=== Entries provided ===
-- ==== Sys2Proof/Laws/Reported.lean ====
section
/-!
SUPPORT. What raising an event, counting and answering leave alone: each operation's state is `Reported` or `Answered` from the state
before it, and register writes carry both along.
-/
namespace Sys2Proof.Machine

theorem Within.refl (w : Part → Bool) (s : State) : Within w s s := fun p _ => by cases p <;> rfl
theorem Within.trans {w : Part → Bool} {s t u : State} (h : Within w s t) (k : Within w t u) : Within w s u := fun p hp => by
  have h1 := h p hp
  have h2 := k p hp
  cases p <;> exact Eq.trans h2 h1
theorem Within.mono {v w : Part → Bool} {s t : State} (h : Within v s t) (hw : ∀ p, w p = false → v p = false) : Within w s t :=
  fun p hp => h p (hw p hp)

theorem can_of {w : Part → Bool} (q : Part) (h : w q = true) : Can w q := ⟨h⟩

abbrev onAnswer : Part → Bool := fun p => decide (p ∈ [Part.links, .side, .obs, .out])
abbrev onReport : Part → Bool := fun p => decide (p ∈ [Part.regs, .links, .side, .ev, .obs, .out])

theorem Answered.refl (s : State) : Answered s s := Within.refl _ s
theorem Answered.trans {s t u : State} (h : Answered s t) (k : Answered t u) : Answered s u := Within.trans h k
theorem Reported.refl (s : State) : Reported s s := ⟨Within.refl _ s, fun _ _ _ => rfl⟩
theorem Reported.trans {s t u : State} (h : Reported s t) (k : Reported t u) : Reported s u :=
  ⟨h.1.trans k.1, fun key d hk => (k.2 key d hk).trans (h.2 key d hk)⟩

theorem val_regs {s t : State} (h : t.regs = s.regs) (key d : Nat) : val t key d = val s key d := by unfold val; rw [h]

theorem Answered.reported {s t : State} (h : Answered s t) : Reported s t :=
  ⟨Within.mono h (fun p => by cases p <;> decide), fun key d _ => val_regs (h .regs rfl) key d⟩

/-- An operation that leaves registers, and all parts outside reporting, is Reported. -/
theorem Reported.of_regs {s t : State} (h : Within onReport s t) (hr : t.regs = s.regs) : Reported s t :=
  ⟨h, fun key d _ => val_regs hr key d⟩

theorem obsEvent_answered (s : State) (u c n : Nat) : Answered s (obsEvent s u c n) := by
  haveI := can_of (w := onAnswer) .obs rfl
  exact (obsEvent_kept s u c n (Kept.start (s := s))).2
theorem emit_answered (s : State) (o : Out) : Answered s (emit s o) := by
  haveI := can_of (w := onAnswer) .out rfl
  exact (emit_kept s o (Kept.start (s := s))).2
theorem takeMgtCredit_answered (s : State) (src : Sender) : Answered s (takeMgtCredit s src) := by
  haveI := can_of (w := onAnswer) .links rfl
  exact (takeMgtCredit_kept s src (Kept.start (s := s))).2
theorem respond_answered (s : State) (src : Sender) (m o i b f st v : Nat) (d : List Nat) : Answered s (respond s src m o i b f st v d) := by
  haveI := can_of (w := onAnswer) .links rfl
  haveI := can_of (w := onAnswer) .side rfl
  haveI := can_of (w := onAnswer) .obs rfl
  haveI := can_of (w := onAnswer) .out rfl
  exact (respond_kept s src m o i b f st v d (Kept.start (s := s))).2
theorem grant_answered (s : State) (src : Sender) (m o i b f v : Nat) (d : List Nat) : Answered s (grant s src m o i b f v d) :=
  (obsEvent_answered s _ _ _).trans (respond_answered _ _ _ _ _ _ _ _ _ _)
theorem sendMsg_answered (s : State) (n : Nat) (m : TxMsg) : Answered s (sendMsg s n m) := by
  haveI := can_of (w := onAnswer) .links rfl
  haveI := can_of (w := onAnswer) .obs rfl
  haveI := can_of (w := onAnswer) .out rfl
  exact (sendMsg_kept s n m (Kept.start (s := s))).2
theorem sendEvt_answered (s : State) (n g : Nat) (m : TxMsg) : Answered s (sendEvt s n g m) := by
  haveI := can_of (w := onAnswer) .links rfl
  haveI := can_of (w := onAnswer) .obs rfl
  haveI := can_of (w := onAnswer) .out rfl
  exact (sendEvt_kept s n g m (Kept.start (s := s))).2

/-- A register write keeps two states Reported. -/
theorem Reported.put {s t : State} (h : Reported s t) (key d v : Nat) : Reported (put s key d v) (put t key d v) := by
  refine ⟨fun p hp => ?_, fun k e hk => ?_⟩
  · have := h.1 p hp
    cases p <;> first | exact this | cases hp
  · by_cases he : k = key
    · subst he
      unfold val Sys2Proof.Machine.put tput
      dsimp only
      split
      · simp only [tget, tget?_tdel_same]
      · simp only [tget, tget?_tset_same]
    · rw [val_put_ne _ _ _ _ he, val_put_ne _ _ _ _ he]; exact h.2 k e hk

theorem Reported.ply16 {s t : State} (h : Reported s t) : t.ply16 = s.ply16 := h.1 .ply16 rfl

theorem Reported.rdi {s t : State} (h : Reported s t) (r : Reg) (i : Nat) (hk : r.key + i * r.stride ∉ reportKeys) :
    rdi t r i = rdi s r i := by
  unfold Sys2Proof.Machine.rdi; rw [h.ply16]; exact h.2 _ _ hk

theorem Reported.rd {s t : State} (h : Reported s t) (r : Reg) (hk : r.key + 0 * r.stride ∉ reportKeys) : rd t r = rd s r := h.rdi r 0 hk

theorem Reported.wri {s t : State} (h : Reported s t) (r : Reg) (i v : Nat) : Reported (wri s r i v) (wri t r i v) := by
  unfold Sys2Proof.Machine.wri; rw [h.ply16]; exact h.put _ _ _
theorem Reported.wr {s t : State} (h : Reported s t) (r : Reg) (v : Nat) : Reported (wr s r v) (wr t r v) := h.wri r 0 v
theorem Reported.bumpi {s t : State} (h : Reported s t) (r : Reg) (i : Nat) (hk : r.key + i * r.stride ∉ reportKeys) :
    Reported (bumpi s r i) (bumpi t r i) := by
  unfold Sys2Proof.Machine.bumpi bumpTo; rw [h.rdi r i hk]; exact h.wri _ _ _
theorem Reported.bump {s t : State} (h : Reported s t) (r : Reg) (hk : r.key + 0 * r.stride ∉ reportKeys) :
    Reported (bump s r) (bump t r) := h.bumpi r 0 hk

variable {z : State}

/-- A write of one of the reporting counts. -/
theorem put_reported (s : State) (key d v : Nat) (hk : key ∈ reportKeys) (h : Reported z s) : Reported z (put s key d v) := by
  refine h.trans ⟨fun p hp => ?_, fun k e h => val_put_ne _ _ _ _ (fun he => h (he ▸ hk))⟩
  cases p <;> first | rfl | cases hp

theorem bump_reported (s : State) (r : Reg) (hk : r.key + 0 * r.stride ∈ reportKeys) (h : Reported z s) : Reported z (bump s r) :=
  put_reported _ _ _ _ hk h

theorem forEach_reported {α : Type} (l : List α) (s : State) (f : State → α → State) (hf : ∀ s a, Reported z s → Reported z (f s a))
    (h : Reported z s) : Reported z (forEach l s f) := by
  unfold forEach; induction l generalizing s with
  | nil => exact h
  | cons a l ih => exact ih _ (hf _ _ h)

theorem Reported.ite {c : Prop} [Decidable c] {s a b : State} (h : Reported s a) (k : Reported s b) : Reported s (if c then a else b) := by
  split <;> assumption

/-- Parts of reporting other than the registers may change. -/
theorem reported_of {s t : State} (h : Within (fun p => decide (p ∈ [Part.links, .side, .ev, .obs, .out])) s t) : Reported s t :=
  ⟨h.mono (fun p => by cases p <;> decide), fun key d _ => val_regs (h .regs rfl) key d⟩

theorem side_reported {s : State} {x : Sideband} (h : Reported z s) : Reported z { s with side := x } :=
  h.trans (reported_of fun p hp => by cases p <;> first | rfl | cases hp)
theorem ev_reported {s : State} {x : Events} (h : Reported z s) : Reported z { s with ev := x } :=
  h.trans (reported_of fun p hp => by cases p <;> first | rfl | cases hp)
theorem obs_reported {s : State} {x : Obs} (h : Reported z s) : Reported z { s with obs := x } :=
  h.trans (reported_of fun p hp => by cases p <;> first | rfl | cases hp)
theorem emit_reported (s : State) (o : Out) (h : Reported z s) : Reported z (emit s o) := h.trans (emit_answered s o).reported
theorem obsEvent_reported (s : State) (u c n : Nat) (h : Reported z s) : Reported z (obsEvent s u c n) :=
  h.trans (obsEvent_answered s u c n).reported
theorem grant_reported (s : State) (src : Sender) (m o i b f v : Nat) (d : List Nat) (h : Reported z s) :
    Reported z (grant s src m o i b f v d) := h.trans (grant_answered s src m o i b f v d).reported
theorem sendMsg_reported (s : State) (n : Nat) (m : TxMsg) (h : Reported z s) : Reported z (sendMsg s n m) :=
  h.trans (sendMsg_answered s n m).reported
theorem sendEvt_reported (s : State) (n g : Nat) (m : TxMsg) (h : Reported z s) : Reported z (sendEvt s n g m) :=
  h.trans (sendEvt_answered s n g m).reported
theorem takeMgtCredit_reported (s : State) (src : Sender) (h : Reported z s) : Reported z (takeMgtCredit s src) :=
  h.trans (takeMgtCredit_answered s src).reported

theorem flushTelemetry_reported (s : State) (h : Reported z s) : Reported z (flushTelemetry s) := by
  unfold flushTelemetry
  exact side_reported (put_reported s _ _ _ (by decide) h)

theorem pendingIbi_reported (s : State) (h : Reported z s) : Reported z (pendingIbi s) := by
  unfold pendingIbi; try dsimp only
  repeat' (with_reducible first | exact h | assumption | decide | intro _ | apply Reported.ite | apply emit_reported | apply side_reported | apply ev_reported | apply obs_reported | split)
theorem queueTelemetry_reported (s : State) (b : List Nat) (h : Reported z s) : Reported z (queueTelemetry s b) := by
  unfold queueTelemetry; try dsimp only
  repeat' (with_reducible first | exact h | assumption | decide | intro _ | apply Reported.ite | apply pendingIbi_reported | apply flushTelemetry_reported | apply bump_reported | apply side_reported | apply ev_reported | apply obs_reported | split)
theorem sendTelemetry_reported (s : State) (x : Slot) (h : Reported z s) : Reported z (sendTelemetry s x) := by
  unfold sendTelemetry; try dsimp only
  repeat' (with_reducible first | exact h | assumption | decide | intro _ | apply Reported.ite | apply queueTelemetry_reported | apply forEach_reported | apply side_reported | apply ev_reported | apply obs_reported | split)
theorem sendAlert_reported (s : State) (g : Nat) (h : Reported z s) : Reported z (sendAlert s g) := by
  unfold sendAlert; try dsimp only
  repeat' (with_reducible first | exact h | assumption | decide | intro _ | apply Reported.ite | apply emit_reported | apply side_reported | apply ev_reported | apply obs_reported | split)
theorem deliverTo_reported (s : State) (g d : Nat) (h : Reported z s) : Reported z (deliverTo s g d) := by
  unfold deliverTo; try dsimp only
  repeat' (with_reducible first | exact h | assumption | decide | intro _ | apply Reported.ite | apply sendAlert_reported | apply sendTelemetry_reported | apply sendEvt_reported | apply obsEvent_reported | apply side_reported | apply ev_reported | apply obs_reported | split)
theorem deliver_reported (s : State) (g : Nat) (h : Reported z s) : Reported z (deliver s g) := by
  unfold deliver; try dsimp only
  repeat' (with_reducible first | exact h | assumption | decide | intro _ | apply Reported.ite | apply deliverTo_reported | apply forEach_reported | apply side_reported | apply ev_reported | apply obs_reported | split)
theorem enabledEffects_reported (s : State) (g i d : Nat) (f : Bool) (h : Reported z s) : Reported z (enabledEffects s g i d f) := by
  unfold enabledEffects; try dsimp only
  repeat' (with_reducible first | exact h | assumption | decide | intro _ | apply Reported.ite | apply side_reported | apply ev_reported | apply obs_reported | split)
theorem raiseUntraced_reported (s : State) (g i d : Nat) (f : Bool) (h : Reported z s) : Reported z (raiseUntraced s g i d f) := by
  unfold raiseUntraced; try dsimp only
  repeat' (with_reducible first | exact h | assumption | decide | intro _ | apply Reported.ite | apply deliver_reported | apply enabledEffects_reported | apply side_reported | apply ev_reported | apply obs_reported | split)
theorem traceAppend_reported (s : State) (r : List Nat) (h : Reported z s) : Reported z (traceAppend s r) := by
  unfold traceAppend; try dsimp only
  repeat' (with_reducible first | exact h | assumption | decide | intro _ | apply Reported.ite | apply side_reported | apply ev_reported | apply obs_reported | split)
theorem traceDrop_reported (s : State) (h : Reported z s) : Reported z (traceDrop s) := by
  unfold traceDrop; try dsimp only
  repeat' (with_reducible first | exact h | assumption | decide | intro _ | apply Reported.ite | apply side_reported | apply ev_reported | apply obs_reported | split)
theorem countDrop_reported (s : State) (h : Reported z s) : Reported z (countDrop s) := by
  unfold countDrop; try dsimp only
  repeat' (with_reducible first | exact h | assumption | decide | intro _ | apply Reported.ite | apply bump_reported | apply side_reported | apply ev_reported | apply obs_reported | split)
theorem traceRecord_reported (s : State) (r : List Nat) (h : Reported z s) : Reported z (traceRecord s r) := by
  unfold traceRecord; try dsimp only
  repeat' (with_reducible first | exact h | assumption | decide | intro _ | apply Reported.ite | apply countDrop_reported | apply raiseUntraced_reported | apply traceAppend_reported | apply traceDrop_reported | apply side_reported | apply ev_reported | apply obs_reported | split)
theorem raiseDet_reported (s : State) (g i d : Nat) (f : Bool) (h : Reported z s) : Reported z (raiseDet s g i d f) := by
  unfold raiseDet; try dsimp only
  repeat' (with_reducible first | exact h | assumption | decide | intro _ | apply Reported.ite | apply traceRecord_reported | apply raiseUntraced_reported | apply side_reported | apply ev_reported | apply obs_reported | split)
theorem raiseEv_reported (s : State) (g i hi lo : Nat) (h : Reported z s) : Reported z (raiseEv s g i hi lo) := by
  unfold raiseEv; try dsimp only
  repeat' (with_reducible first | exact h | assumption | decide | intro _ | apply Reported.ite | apply raiseDet_reported | apply side_reported | apply ev_reported | apply obs_reported | split)
theorem raiseFirst_reported (s : State) (g i hi lo : Nat) (h : Reported z s) : Reported z (raiseFirst s g i hi lo) := by
  unfold raiseFirst; try dsimp only
  repeat' (with_reducible first | exact h | assumption | decide | intro _ | apply Reported.ite | apply raiseEv_reported | apply side_reported | apply ev_reported | apply obs_reported | split)

end Sys2Proof.Machine
end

=== Exercise description ===
Only certain lines are wanted. Please return exactly those from the top of the data through the line with "abbrev onAnswer : Part".

=== Answer space ===
-- ==== Sys2Proof/Laws/Reported.lean ====
section
/-!
SUPPORT. What raising an event, counting and answering leave alone: each operation's state is `Reported` or `Answered` from the state
before it, and register writes carry both along.
-/
namespace Sys2Proof.Machine

theorem Within.refl (w : Part → Bool) (s : State) : Within w s s := fun p _ => by cases p <;> rfl
theorem Within.trans {w : Part → Bool} {s t u : State} (h : Within w s t) (k : Within w t u) : Within w s u := fun p hp => by
  have h1 := h p hp
  have h2 := k p hp
  cases p <;> exact Eq.trans h2 h1
theorem Within.mono {v w : Part → Bool} {s t : State} (h : Within v s t) (hw : ∀ p, w p = false → v p = false) : Within w s t :=
  fun p hp => h p (hw p hp)

theorem can_of {w : Part → Bool} (q : Part) (h : w q = true) : Can w q := ⟨h⟩

abbrev onAnswer : Part → Bool := fun p => decide (p ∈ [Part.links, .side, .obs, .out])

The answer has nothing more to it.